This is how Jesus describes faith over and over in the gospels.  In John 4:14 he says to a Samaritan woman, “…whoever drinks the water I give him will never thirst.”  In John 6: 35 he says, “I am the bread of life.  He who comes to me will never go hungry, and he who believes in me will never be thirsty.”  Faith does not merely believe that Jesus is living water or that he is the bread of life.  Faith is coming to him and drinking and eating and being satisfied with him and all that he gives.  As I have said on many occasions, quoting John Piper, “Faith is not simply believing that Jesus will do what he says.  But it is believing that what Jesus promises is better than possessing the whole world.  Faith is not merely an agreement with facts in the head; it is also an appetite for God in the heart.”
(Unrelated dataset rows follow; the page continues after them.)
-- ==== Sys2Proof/Machine/Matrix.lean ====
section
/-! DEFINITION. The matrix engine: MZERO, MLOADW, MMA, MDRAIN and MEND (R298 to R315). -/

namespace Sys2Proof.Machine

/-- An engine performs a command that it has accepted; of any other nothing is performed (R286, R292).
DESIGN CHOICE (log 7). -/
def State.perform (s : State) (c : Command) (k : State → State) : Out :=
  .next (if s.engines.any (fun a => a.cmd == c) then k s else s)

/-! ### Views (R294, R307) -/

/-- The virtual address of row `i`. -/
def View.rowVa (v : View) (i : Nat) : Nat := windowBase + v.row i

/-- An operand that is no view a command accepts (R307). DEDUCED (log 45). -/
def badView (w : Word) : Bool :=
  let v := viewOf w
  bitsNat w 52 12 != 0 || v.base % 64 != 0 || !viewType v.type || (viewBx v.type && v.cols % 32 != 0)
    || (decide (1 < v.rows) && decide (v.stride < v.rb))

/-- Two views share a byte (R309, R311). -/
def View.meets (a b : View) : Bool :=
  (List.range a.rows).any (fun i => (List.range b.rows).any (fun j =>
    decide (a.row i < b.row j + b.rb) && decide (b.row j < a.row i + a.rb)))

/-- The view reaches outside the extents that the pusher's party holds (R217). -/
def State.viewUnheld (s : State) (c : Command) (v : View) : Bool :=
  let held := match s.pusherParty c with
    | some p => p.spad.length * extentBytes
    | none => 0
  decide (held < v.row (v.rows - 1) + v.rb)

/-- The image of a command runs past the held segments (R216, R308, R309). -/
def State.imageUnheld (s : State) (c : Command) : Bool :=
  let held := match s.pusherParty c with
    | some p => p.hamper.length * segmentBytes
    | none => 0
  decide (held < cmdBits c 32 5 * segmentBytes + imageBytes c)

/-! ### Elements (R87, R96, R98) -/

/-- The float format of a view or image type that is not BX. -/
def typeFmt (t : Nat) : Fmt :=
  match t with
  | 1 => fmtF32 | 2 => fmtBf16 | 3 => fmtF16 | 9 => fmtE4m3 | _ => fmtE5m2
/-- The block width of a BX type. -/
def typeWidth (t : Nat) : Nat := if t = 11 then 8 else 4
/-- A BX block from its element bytes and scale word. -/
def blockFrom (t : Nat) (elems scale : List Byte) : Block :=
  { w := typeWidth t, bytes := elems.map BitVec.toNat, scale := natOfBytes scale }

/-- The exact values of 32 elements. -/
def values32 (t : Nat) (elems scale : List Byte) : List FVal :=
  if viewBx t then (List.range 32).map (blockVal (blockFrom t elems scale))
  else
    let k := elemBytes t 1
    (List.range 32).map (fun i => (typeFmt t).decode false (natOfBytes (takeBytes elems (k * i) k)))

/-- Block `j` of a row of a view: element bytes and scale word (R294). -/
def rowBlock (t cols : Nat) (row : List Byte) (j : Nat) : List Byte × List Byte :=
  let k := elemBytes t 32
  (takeBytes row (k * j) k, if viewBx t then takeBytes row (elemBytes t cols + 4 * j) 4 else [])

/-- Every BX block of a row has a good CHK (R89). -/
def rowOk (t cols : Nat) (row : List Byte) : Bool :=
  !viewBx t || (List.range (cols / 32)).all (fun j =>
    blockOk (blockFrom t (rowBlock t cols row j).1 (rowBlock t cols row j).2))

/-- The F32 elements of a row. -/
def f32Row (row : List Byte) (cols : Nat) : List Nat := (List.range cols).map (fun n => natOfBytes (takeBytes row (4 * n) 4))
/-- A row from its F32 elements. -/
def rowOfF32 (xs : List Nat) : List Byte := xs.flatMap (bytesOfNat 4)

/-! ### The hamper (R304, R305) -/

/-- Where a byte of the image that starts in segment `seg` lies. -/
def Party.hamperAt (p : Party) (seg off : Nat) : Nat :=
  hamperKey (clusterOfCore p.core) ((p.hamper.drop (seg + off / segmentBytes)).headD 0 * segmentBytes + off % segmentBytes)

/-- Bytes of an image; none when some are uncorrectable. -/
def State.hamperRead (s : State) (p : Party) (seg off n : Nat) : Option (List Byte) :=
  let ks := (List.range n).map (fun i => p.hamperAt seg (off + i))
  if ks.any (fun k => poisoned s.poison k 1) then none else some (ks.map (Memory.get s.mem))

/-- Write bytes into an image, segment by segment. -/
def State.hamperWrite (s : State) (p : Party) (seg off : Nat) (bs : List Byte) : State :=
  let room := segmentBytes - off % segmentBytes
  let s := s.storeWhole (p.hamperAt seg off) (bs.take room)
  if bs.length ≤ room then s else s.storeWhole (p.hamperAt seg (off + room)) (bs.drop room)

/-! ### MZERO (R307) -/

/-- MZERO: +0 in every element of the C view. -/
def execMzero (c : Command) (s : State) : Out :=
  s.perform c (fun s =>
    let v := viewOf (cmdOp1 c)
    if badCommand c false false false (cmdBits c 32 32 != 0 || cmdOp0 c != 0 || cmdOp2 c != 0) || badView (cmdOp1 c) || v.type != 1 then
      s.complete c 1 0 0
    else if s.viewUnheld c v then s.complete c 6 0 0
    else
      let s := (List.range v.rows).foldl (fun s i => engWrite s c (matrixTlb c) (v.rowVa i) (List.replicate v.rb 0)) s
      s.complete c 0 (BitVec.ofNat 64 (v.rows * v.rb)) 0)

/-! ### MLOADW (R308) -/

/-- Bytes of a source block by FORMAT (R308). -/
def sourceBytes (format : Nat) : Nat := elemBytes format 32

/-- A FORMAT of Table 18-4. -/
def formatKnown (format : Nat) : Bool := recBytes format != 0

/-- The page's FMT is one that a FORMAT reads (R308). -/
def sourceFmtOk (format fmt : Nat) : Bool :=
  match format with
  | 11 => fmt == 1
  | 12 => fmt == 2
  | 9 => fmt == 0 || fmt == 3
  | 10 => fmt == 0 || fmt == 4
  | _ => fmt == 0

/-- The rules on a MLOADW's fields (R308). -/
def badLoad (c : Command) : Bool :=
  let f := cmdBits c 37 4
  let kb := cmdBits c 41 3
  let ncol := cmdBits c 44 8
  let col0 := cmdBits c 52 9
  let stride := bitsNat c.word 128 32
  badCommand c true false false (cmdBits c 61 3 != 0 || bitsNat c.word 160 96 != 0) || !formatKnown f
    || stride % sourceBytes f != 0 || (decide (0 < ncol) && decide (stride < (kb + 1) * sourceBytes f))
    || (if cmdResume c then decide (ncol < col0) else col0 != 0)

/-- The key of a sealed page, through entry KEYIX of the context's table (R308, R405). -/
def State.sealedKey (s : State) (ctx : BitVec 16) (p : Word) : Option (BitVec 512) :=
  let slot := (s.sealedKeys.find? (fun e => e.1 == 8 * ctx.toNat + pteKeyix p)).map (·.2)
  slot.bind (fun n => (s.keys.find? (fun k => k.slot == n && !k.pending && k.kind == .model)).map KeySlot.xts)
What is the greatest obstacle to faith?  What keeps you and I from having a stronger faith?  The Bible from beginning to end says that pride is one of, if not the chief, human vice that keeps us from having true faith.  Jesus says to the religious leaders, “How can you believe if you accept praise from one another, yet make no effort to obtain the praise that comes from God?”  The human desire to be noticed and applauded by other humans prevents faith.  In Hosea 13:6 God says about his people, “When I fed them, they were satisfied; when they were satisfied, they became proud; then they forgot me.”  Notice that first God provides people with food and shelter and security and then we become satisfied with these things.  In other words, we live as though the comforts of earth are all that we need to be happy.  We trust in and hope in what we have here.  We believe it is our right to have these things.  This is pride.  We become self-sufficient people.  We do not need God for our happiness because we have all we need without him or so we think.  This is why, in Jeremiah God commands us, “This is what the Lord says, ‘Let not the rich man boast of his riches, let not the strong man boast of his strength, let not the wise man boast of his wisdom.  But let him who boasts, boast about this, that he understands and knows me, that I am the Lord who exercises kindness, justice and righteousness on the earth, for in these I delight,’ declares the Lord.”
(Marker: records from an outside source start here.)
-- ==== Sys2Proof/Certificates/Slice0/Obligations.lean ====
section
/-! DEFINITION. The statements of this model, for the provers: what the rules of the spec say its instructions, commands and
events do, when each of them completes, what it leaves alone, where it traps, and what holds of every step. -/

open Sys2Proof Sys2Proof.Machine Sys2Proof.Safety

/-! ### Scalar instructions -/

/-- Table 04-1: the register-register instructions complete on every state and operands, and write only x[rd]. -/
def Obligations.RegisterArithmetic : Prop := ∀ (s : State) (rd rs1 rs2 : Reg),
  let a := s.x rs1
  let b := s.x rs2
  let a32 := a.setWidth 32
  WritesRd (.add rd rs1 rs2) s rd (a + b)
  ∧ WritesRd (.sub rd rs1 rs2) s rd (a - b)
  ∧ WritesRd (.sll rd rs1 rs2) s rd (a <<< (b.toNat % 64))
  ∧ WritesRd (.slt rd rs1 rs2) s rd (if a.toInt < b.toInt then 1 else 0)
  ∧ WritesRd (.sltu rd rs1 rs2) s rd (if a.toNat < b.toNat then 1 else 0)
  ∧ WritesRd (.xor rd rs1 rs2) s rd (a ^^^ b)
  ∧ WritesRd (.or rd rs1 rs2) s rd (a ||| b)
  ∧ WritesRd (.and rd rs1 rs2) s rd (a &&& b)
  ∧ WritesRd (.srl rd rs1 rs2) s rd (a >>> (b.toNat % 64))
  ∧ WritesRd (.sra rd rs1 rs2) s rd (a.sshiftRight (b.toNat % 64))
  ∧ WritesRd (.addw rd rs1 rs2) s rd ((a + b).setWidth 32 |>.signExtend 64)
  ∧ WritesRd (.subw rd rs1 rs2) s rd ((a - b).setWidth 32 |>.signExtend 64)
  ∧ WritesRd (.sllw rd rs1 rs2) s rd ((a32 <<< (b.toNat % 32)).signExtend 64)
  ∧ WritesRd (.srlw rd rs1 rs2) s rd ((a32 >>> (b.toNat % 32)).signExtend 64)
  ∧ WritesRd (.sraw rd rs1 rs2) s rd ((a32.sshiftRight (b.toNat % 32)).signExtend 64)

/-- Table 04-2: the register-immediate instructions complete on every state and operands, and write only x[rd]. -/
def Obligations.ImmediateArithmetic : Prop := ∀ (s : State) (rd rs1 : Reg) (imm : BitVec 12) (sh : BitVec 6) (sh5 : BitVec 5)
    (imm20 : BitVec 20),
  let a := s.x rs1
  let i := imm.signExtend 64
  let a32 := a.setWidth 32
  let u : Word := (imm20.setWidth 32 <<< 12).signExtend 64
  WritesRd (.addi rd rs1 imm) s rd (a + i)
  ∧ WritesRd (.slti rd rs1 imm) s rd (if a.toInt < i.toInt then 1 else 0)
  ∧ WritesRd (.sltiu rd rs1 imm) s rd (if a.toNat < i.toNat then 1 else 0)
  ∧ WritesRd (.xori rd rs1 imm) s rd (a ^^^ i)
  ∧ WritesRd (.ori rd rs1 imm) s rd (a ||| i)
  ∧ WritesRd (.andi rd rs1 imm) s rd (a &&& i)
  ∧ WritesRd (.slli rd rs1 sh) s rd (a <<< sh.toNat)
  ∧ WritesRd (.srli rd rs1 sh) s rd (a >>> sh.toNat)
  ∧ WritesRd (.srai rd rs1 sh) s rd (a.sshiftRight sh.toNat)
  ∧ WritesRd (.addiw rd rs1 imm) s rd ((a + i).setWidth 32 |>.signExtend 64)
  ∧ WritesRd (.slliw rd rs1 sh5) s rd ((a32 <<< sh5.toNat).signExtend 64)
  ∧ WritesRd (.srliw rd rs1 sh5) s rd ((a32 >>> sh5.toNat).signExtend 64)
  ∧ WritesRd (.sraiw rd rs1 sh5) s rd ((a32.sshiftRight sh5.toNat).signExtend 64)
  ∧ WritesRd (.lui rd imm20) s rd u
  ∧ WritesRd (.auipc rd imm20) s rd (s.hart.pc + u)

/-- Table 04-3: products, and quotients and remainders of nonzero divisors; rounding is toward zero and a remainder has the
dividend's sign. -/
def Obligations.MultiplyDivide : Prop := ∀ (s : State) (rd rs1 rs2 : Reg),
  let a := s.x rs1
  let b := s.x rs2
  let a32 := a.setWidth 32
  let b32 := b.setWidth 32
  WritesRd (.mul rd rs1 rs2) s rd (a * b)
  ∧ WritesRd (.mulh rd rs1 rs2) s rd (BitVec.ofInt 64 (a.toInt * b.toInt / 2 ^ 64))
  ∧ WritesRd (.mulhsu rd rs1 rs2) s rd (BitVec.ofInt 64 (a.toInt * (b.toNat : Int) / 2 ^ 64))
  ∧ WritesRd (.mulhu rd rs1 rs2) s rd (BitVec.ofNat 64 (a.toNat * b.toNat / 2 ^ 64))
  ∧ WritesRd (.mulw rd rs1 rs2) s rd ((a * b).setWidth 32 |>.signExtend 64)
  ∧ (b ≠ 0 →
      WritesRd (.div rd rs1 rs2) s rd (BitVec.ofInt 64 (a.toInt.tdiv b.toInt))
      ∧ WritesRd (.divu rd rs1 rs2) s rd (BitVec.ofNat 64 (a.toNat / b.toNat))
      ∧ WritesRd (.rem rd rs1 rs2) s rd (BitVec.ofInt 64 (a.toInt.tmod b.toInt))
      ∧ WritesRd (.remu rd rs1 rs2) s rd (BitVec.ofNat 64 (a.toNat % b.toNat)))
  ∧ (b32 ≠ 0 →
      WritesRd (.divw rd rs1 rs2) s rd ((BitVec.ofInt 32 (a32.toInt.tdiv b32.toInt)).signExtend 64)
      ∧ WritesRd (.divuw rd rs1 rs2) s rd ((BitVec.ofNat 32 (a32.toNat / b32.toNat)).signExtend 64)
      ∧ WritesRd (.remw rd rs1 rs2) s rd ((BitVec.ofInt 32 (a32.toInt.tmod b32.toInt)).signExtend 64)
      ∧ WritesRd (.remuw rd rs1 rs2) s rd ((BitVec.ofNat 32 (a32.toNat % b32.toNat)).signExtend 64))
Humans cannot take delight in, depend upon their own wealth, strength and wisdom and at the same time delight in, and depend upon God’s kindness, justice and righteousness.  This is why the Bible says everywhere that “God is opposed to the proud but he gives grace to the humble.”  God hates proud people because by delighting in and trusting in themselves and what they can give to themselves they are despising God and his sufficiency.  To be proud is to depend upon your judgments, your abilities, your resources to provide for yourself what you determine is in your own best interest.  To be proud is to demand that you be treated, as you deserve.  To be proud is to be depressed when you are not treated, as you deserve and to be fearful when confronted with the possibility of having what you deserve taken from you.  All of us, by nature, are proud people.  So God, in order to give us infinite happiness has to make us humble.  We are going to see today, in 2 Corinthians 12: 1-10 one of the ways that God makes us humble so that we will be strong in faith.

MAIN POINT

God aims to humble us so that we can be strong in faith by…
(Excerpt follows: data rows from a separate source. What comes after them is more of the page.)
/-! ### Keyed lists -/

/-- Reading an entry of a keyed list after writing one. -/
theorem assocGet_set {α : Type} (l : List (Nat × α)) (d v : α) (k j : Nat) :
    assocGet (assocSet l k v) d j = if j = k then v else assocGet l d j := by
  induction l with
  | nil => by_cases h : k = j <;> simp [assocSet, assocGet, h, eq_comm]
  | cons e t ih =>
    obtain ⟨i, w⟩ := e
    unfold assocSet
    by_cases h1 : i = k
    · subst h1
      by_cases h2 : i = j
      · subst h2; simp [assocGet]
      · simp [assocGet, h2, Ne.symm h2]
    · by_cases h2 : k < i
      · by_cases h3 : k = j
        · subst h3; simp [h1, h2, assocGet]
        · simp [h1, h2, assocGet, h3, Ne.symm h3]
      · by_cases h3 : i = j
        · subst h3; simp [h1, h2, assocGet]
        · simp [h1, h2, assocGet, h3, ih]

/-- A core just written. -/
@[simp] theorem State.core_setCore (s : State) (c j : Nat) (x : Core) :
    (s.setCore c x).core j = if j = c then x else s.core j := assocGet_set ..

/-- A cluster just written. -/
@[simp] theorem State.cluster_setCluster (s : State) (k j : Nat) (x : Cluster) :
    (s.setCluster k x).cluster j = if j = k then x else s.cluster j := assocGet_set ..

/-- A hart just written. -/
@[simp] theorem State.getHart_setHart (s : State) (h j : Nat) (x : Hart) :
    (s.setHart h x).getHart j = if j = h then x else s.getHart j := by
  by_cases h1 : h = s.hid
  · subst h1
    by_cases h2 : j = s.hid <;> simp [State.setHart, State.getHart, h2]
  · by_cases h2 : j = s.hid
    · subst h2; simp [State.setHart, State.getHart, h1, Ne.symm h1]
    · simp [State.setHart, State.getHart, h1, h2, assocGet_set]

/-! ### The canonical form -/

/-- A memory whose addresses start at `lo` starts at any lower bound too. -/
theorem Memory.wfFrom_mono {lo lo' : Nat} {m : List Host.Cell} (h : Memory.wfFrom lo m = true) (hl : lo' ≤ lo) :
    Memory.wfFrom lo' m = true := by
  cases m with
  | nil => rfl
  | cons e t =>
    obtain ⟨k, b⟩ := e
    simp only [Memory.wfFrom, Bool.and_eq_true, decide_eq_true_eq] at h ⊢
    exact ⟨⟨by omega, h.1.2⟩, h.2⟩

/-- A memory whose addresses start at `lo` reads 0 below. -/
theorem Memory.get_below {lo a : Nat} {m : List Host.Cell} (h : Memory.wfFrom lo m = true) (ha : a < lo) :
    Memory.get m a = 0 := by
  cases m with
  | nil => rfl
  | cons e t =>
    obtain ⟨k, b⟩ := e
    simp only [Memory.wfFrom, Bool.and_eq_true, decide_eq_true_eq] at h
    have h1 : ¬ k = a := by omega
    have h2 : a < k := by omega
    simp [Memory.get, h1, h2]

/-- Writing a byte keeps the canonical form. -/
theorem Memory.wfFrom_put {lo a : Nat} {m : List Host.Cell} (b : Byte) (h : Memory.wfFrom lo m = true) (ha : lo ≤ a) :
    Memory.wfFrom lo (Memory.put m a b) = true := by
  induction m generalizing lo with
  | nil => by_cases hb : b = 0#8 <;> simp [Memory.put, hb, Memory.wfFrom, ha]
  | cons e t ih =>
    obtain ⟨k, c⟩ := e
    simp only [Memory.wfFrom, Bool.and_eq_true, decide_eq_true_eq] at h
    obtain ⟨⟨h1, h2⟩, h3⟩ := h
    unfold Memory.put
    by_cases e1 : k = a
    · subst e1
      by_cases hb : b = 0#8
      · simpa [hb] using Memory.wfFrom_mono h3 (by omega)
      · simp [hb, Memory.wfFrom, h1, h3]
    · by_cases e2 : a < k
      · by_cases hb : b = 0#8
        · simpa [e1, e2, hb, Memory.wfFrom, h1, h3] using h2
        · have h4 : a + 1 ≤ k := by omega
          simpa [e1, e2, hb, Memory.wfFrom, ha, h3, h4] using h2
      · simp only [e1, e2, if_false, Memory.wfFrom, Bool.and_eq_true, decide_eq_true_eq]
        exact ⟨⟨h1, h2⟩, ih h3 (by omega)⟩

/-- A read after a write of one byte. -/
theorem Memory.get_put {lo : Nat} {m : List Host.Cell} (a : Nat) (b : Byte) (c : Nat) (h : Memory.wfFrom lo m = true) :
    Memory.get (Memory.put m a b) c = if c = a then b else Memory.get m c := by
  induction m generalizing lo with
  | nil =>
    by_cases hb : b = 0#8
    · simp [Memory.put, hb, Memory.get]
    · by_cases e : a = c
      · subst e; simp [Memory.put, hb, Memory.get]
      · simp [Memory.put, hb, Memory.get, e, Ne.symm e]
  | cons e t ih =>
    obtain ⟨k, d⟩ := e
    simp only [Memory.wfFrom, Bool.and_eq_true, decide_eq_true_eq] at h
    obtain ⟨⟨h1, h2⟩, h3⟩ := h
    unfold Memory.put
    by_cases e1 : k = a
    · subst e1
      by_cases hb : b = 0#8
      · by_cases e3 : c = k
        · subst e3; simpa [hb] using Memory.get_below h3 (by omega)
        · by_cases e4 : c < k
          · simpa [hb, e3, Memory.get, Ne.symm e3, e4] using Memory.get_below h3 (by omega)
          · simp [hb, e3, Memory.get, Ne.symm e3, e4]
      · by_cases e3 : k = c
        · subst e3; simp [hb, Memory.get]
        · by_cases e4 : c < k <;> simp [hb, Memory.get, e3, Ne.symm e3, e4]
    · by_cases e2 : a < k
      · by_cases hb : b = 0#8
        · by_cases e3 : c = a
          · subst e3; simp [e1, e2, hb, Memory.get]
          · simp [e1, e2, hb, e3]
        · by_cases e3 : a = c
          · subst e3; simp [e1, e2, hb, Memory.get]
          · by_cases e4 : c < a
            · have e5 : c < k := by omega
              have e6 : ¬ k = c := by omega
              simp [e1, e2, hb, Memory.get, e3, Ne.symm e3, e4, e5, e6]
            · simp [e1, e2, hb, Memory.get, e3, Ne.symm e3, e4]
      · by_cases e3 : k = c
        · subst e3; simp [e2, Memory.get, e1]
        · by_cases e4 : c < k
          · have e5 : ¬ c = a := by omega
            simp [e1, e2, Memory.get, e3, e4, e5]
          · simp [e1, e2, Memory.get, e3, e4, ih h3]

/-- Writing bytes keeps the canonical form. -/
theorem Memory.wfFrom_write {lo a : Nat} {m : List Host.Cell} (bs : List Byte) (h : Memory.wfFrom lo m = true) (ha : lo ≤ a) :
    Memory.wfFrom lo (Memory.write m a bs) = true := by
  induction bs generalizing m a with
  | nil => exact h
  | cons b t ih => exact ih (Memory.wfFrom_put b h ha) (by omega)

/-- A read after a write of bytes. -/
theorem Memory.get_write {lo a : Nat} {m : List Host.Cell} (bs : List Byte) (c : Nat) (h : Memory.wfFrom lo m = true)
    (ha : lo ≤ a) :
    Memory.get (Memory.write m a bs) c = if a ≤ c ∧ c < a + bs.length then bs.getD (c - a) 0 else Memory.get m c := by
  induction bs generalizing m a with
  | nil => simp [Memory.write]
  | cons b t ih =>
    rw [Memory.write, ih (Memory.wfFrom_put b h ha) (by omega), Memory.get_put a b c h]
    by_cases e : c = a
    · subst e
      simp
    · by_cases e1 : a + 1 ≤ c ∧ c < a + 1 + t.length
      · have e2 : a ≤ c ∧ c < a + (b :: t).length := by simp; omega
        have e3 : c - a = (c - (a + 1)) + 1 := by omega
        rw [if_pos e1, if_pos e2, e3]; rfl
      · have e2 : ¬ (a ≤ c ∧ c < a + (b :: t).length) := by simp; omega
        rw [if_neg e1, if_neg e2, if_neg e]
I.  Revealing the greatness of Christ to us (vv. 1-6)

If we are going to get the force of what Paul is saying in vv. 1-6 we will need to understand something of the situation that he found himself in.  Look with me at 11: 1-6, 10-15.  Paul is the one who planted the church in Corinth.  He spent a year and a half preaching the gospel in Corinth and established this church.  Men have come in behind him and are preaching a different Jesus than the one that Paul preached.  Paul is convinced that if these dear friends stop trusting in the Jesus he presented, they will end up in hell.  He loves them and doesn’t want that to happen and so in this letter he is seeking to “cut the ground from under” these false teachers.  These men have attempted to get the people to listen to them by comparing themselves to Paul.  They are gifted preachers and have drawn attention to Paul’s poor speaking style.  They are healthy and good-looking and are paid well for their preaching.  They have drawn attention to Paul’s battered appearance, poor clothing and his preaching without demanding payment.  There line of argument is very familiar to us, “If it’s free, it must not be very good or important.  Quality always costs.”  They have talked much of the supernatural ways that God has revealed himself to them and questioned Paul’s sources of knowledge about Christ.  They have talked about their friendships with Peter and the other apostles and have drawn attention to how relatively unknown Paul is in the powerful circle of apostles in Jerusalem.  So Paul is in the position of trying to keep these people from abandoning Christ by proving that he is a true apostle and these men are false apostles.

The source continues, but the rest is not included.